1 Blood Price

Home > Science > 1 Blood Price > Page 17
1 Blood Price Page 17

by Tanya Huff


  Paper tucked under his arm—he’d have taken two, but a single weekend edition was bulky enough on its own—he continued into the small corner store for a bag of briquettes. He had only one left and he needed three for the ritual.

  Unfortunately, he was seventy-six cents short.

  “What!”

  “The charcoal is three dollars and fifty-nine cents plus twenty-five cents tax which is coming to three dollars and eighty-four cents. You have only three dollars and eight cents.”

  “Look, I’ll owe it to you.”

  The old woman shook her head. “Sorry, no credit.”

  Norman’s eyes narrowed. “I was born in this country. I’ve got rights.” He reached for the bag, but she swept it back behind the counter.

  “No credit,” she repeated a little more firmly.

  He was halfway around the counter after it, when the old woman picked up a broom and started toward him. Scooping up his money, he beat a hasty retreat.

  She probably knows kung fu or something. He shifted the paper under his arm and started back to his apartment. On the way past, he kicked the newspaper box again. The closest bank machine closed at six. He’d never make it. He’d have to head into the mall tomorrow to find an open one.

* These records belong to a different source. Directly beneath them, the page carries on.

/-- Every command that is no request keeps the belt in bounds. -/
theorem BeltOk.event {c : Instr} (hc : requestOf c = none) {s t : State} (h : BeltOk s) (he : exec c s = .next t) :
    BeltOk t := by
  cases c with
  | encoderTransition a b => cases he; exact h.encoderTransition a b
  | lclkPulseStart =>
    cases he
    refine State.awake_keeps h fun _ => ?_
    split
    · next ho => exact h.pulseStart ho.1
    · exact h
  | lclkPulseEnd =>
    cases he
    refine State.awake_keeps h fun _ => ?_
    split
    · exact h.pulseEnd
    · exact h
  | windowEnd => cases he; exact State.awake_keeps h fun _ => h.endWindow
  | sync port f =>
    cases he
    exact State.awake_keeps h fun _ => h.portFrame port _ fun u => u.syncArrives_portEvent port f
  | detect port f =>
    cases he
    exact State.awake_keeps h fun _ => h.portFrame port _ fun u => u.detectArrives_portEvent port f
  | badFrame port length kind => cases he; exact State.awake_keeps h fun _ => h.portBytes port _
  | portStartMark port => cases he; exact State.awake_keeps h fun _ => h.portBytes port [sensorMark]
  | assocTake =>
    cases he
    refine State.awake_keeps h fun _ => ?_
    split
    · split
      · exact h.kept (s.take_beltKept _)
      · exact h
    · exact h
  | maxonCut b n =>
    cases he
    refine State.awake_keeps h fun _ => ?_
    split
    · exact h.kept (s.setBar_beltKept _ _)
    · exact h
  | coolingEnd b n =>
    cases he
    refine State.awake_keeps h fun _ => ?_
    dsimp only
    split
    · exact h.kept (s.setBar_beltKept _ _)
    · exact h
  | valveFrameStart b => cases he; exact State.awake_keeps h fun _ => h.kept (s.setBar_beltKept _ _)
  | valveFrameEnd b =>
    cases he
    refine State.awake_keeps h fun _ => ?_
    dsimp only
    split
    · exact h.kept (s.setBar_beltKept _ _)
    · exact h
  | refreshExpiry b => cases he; exact State.awake_keeps h fun _ => h.kept (s.setBar_beltKept _ _)
  | driverFault b =>
    cases he
    have hpins : BeltOk { s with pins := { s.pins with faultLines := s.pins.faultLines.set b true } } :=
      h.kept ⟨rfl, rfl, .inl ⟨rfl, rfl⟩⟩
    refine State.awake_keeps hpins fun _ => ?_
    split
    · exact hpins.kept (State.faultBar_beltKept _ _)
    · exact hpins
  | faultLineInactive b => cases he; exact h.kept ⟨rfl, rfl, .inl ⟨rfl, rfl⟩⟩
  | resetPin =>
    cases he
    exact (BeltOk.atRelease s.pins.levels s.pins.faultLines).kept (.of_eq rfl rfl rfl)
  | resetPinAsserted =>
    cases he
    exact (h.pinsInReset (pins := { s.pins with inReset := true }) rfl).kept (.of_eq rfl rfl rfl)
  | overlongFrame length => cases he; exact State.awake_keeps h fun _ => h.linkBytes _
  | garbledFrame kind body check =>
    cases he
    refine State.awake_keeps h fun _ => ?_
    split
    · exact State.linkFrame_keeps (fun _ _ hu => hu.kept (.of_eq rfl rfl rfl)) (fun _ _ _ hc _ hu => hu.request hc) _
        (fun _ hu => State.takeFrame_keeps (fun _ _ hw => hw.kept (.of_eq rfl rfl rfl)) (fun _ _ _ hc _ hw => hw.request hc)
          kind body check hu) h
    · exact h.linkBytes _
  | replySent => cases he; exact State.awake_keeps h fun _ => h.kept (.of_eq rfl rfl rfl)
  | startMark => cases he; exact State.awake_keeps h fun _ => h.linkBytes [supervisorMark]
  | _ => cases hc

/-- Every command keeps the belt in bounds. -/
theorem BeltOk.exec {c : Instr} {s t : State} (h : BeltOk s) (he : exec c s = .next t) : BeltOk t := by
  cases hc : requestOf c with
  | none => exact h.event hc he
  | some x =>
    exact exec_request_keeps (fun _ _ hu => hu.kept (.of_eq rfl rfl rfl)) (fun _ _ _ hr _ hu => hu.request hr) hc h he

/-- What every command keeps, and a microsecond and a change of queue or draws, every step keeps. -/
theorem step_keeps {P : State → Prop} (hexec : ∀ c s t, P s → Machine.exec c s = .next t → P t)
    (htick : ∀ s, P s → P s.tick) (hpending : ∀ s pending, P s → P { s with pending })
    (hdraws : ∀ s draws, P s → P { s with draws }) {s t : State} (h : P s) (hs : step s = .next t) : P t := by
  unfold step at hs
  split at hs
  · exact hexec _ _ _ (hpending s _ h) hs
  · unfold idle at hs
    split at hs
    · exact hexec _ _ _ (hdraws s _ h) hs
    · cases hs
      exact htick s h

/-- Settles O53. -/
theorem step_keeps_the_belt_in_bounds : Obligations.Step_keeps_the_belt_in_bounds := fun _ _ h hs =>
  step_keeps (fun _ _ _ hu he => hu.exec he) (fun _ hu => hu.tick) (fun _ _ hu => hu.kept (.of_eq rfl rfl rfl))
    (fun _ _ hu => hu.kept (.of_eq rfl rfl rfl)) h hs

end Sys2Proof.Machine
end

  This was all that old lady’s fault. After he worked out a suitable punishment for the demon and made sure that Coreen got hers, maybe he’d do something about the immigrant problem.

  The throbbing grew louder still.

  “Look at this!”

  Scrubbing at her face with her hands, Vicki answered without looking up. “I’ve seen it. I brought them over, remember?”

  “Is the entire city out of its mind?”

  “The entire city is scared, Henry.” She put her glasses back on and sighed. Although she had no intention of telling him, she’d slept last night with the bedroom light on and still kept waking, heart in her throat, drenched with sweat, sure that something was climbing up the fire escape toward her window. “You’ve had since 1536 to come to terms with violent death. The rest of us haven’t been so lucky.”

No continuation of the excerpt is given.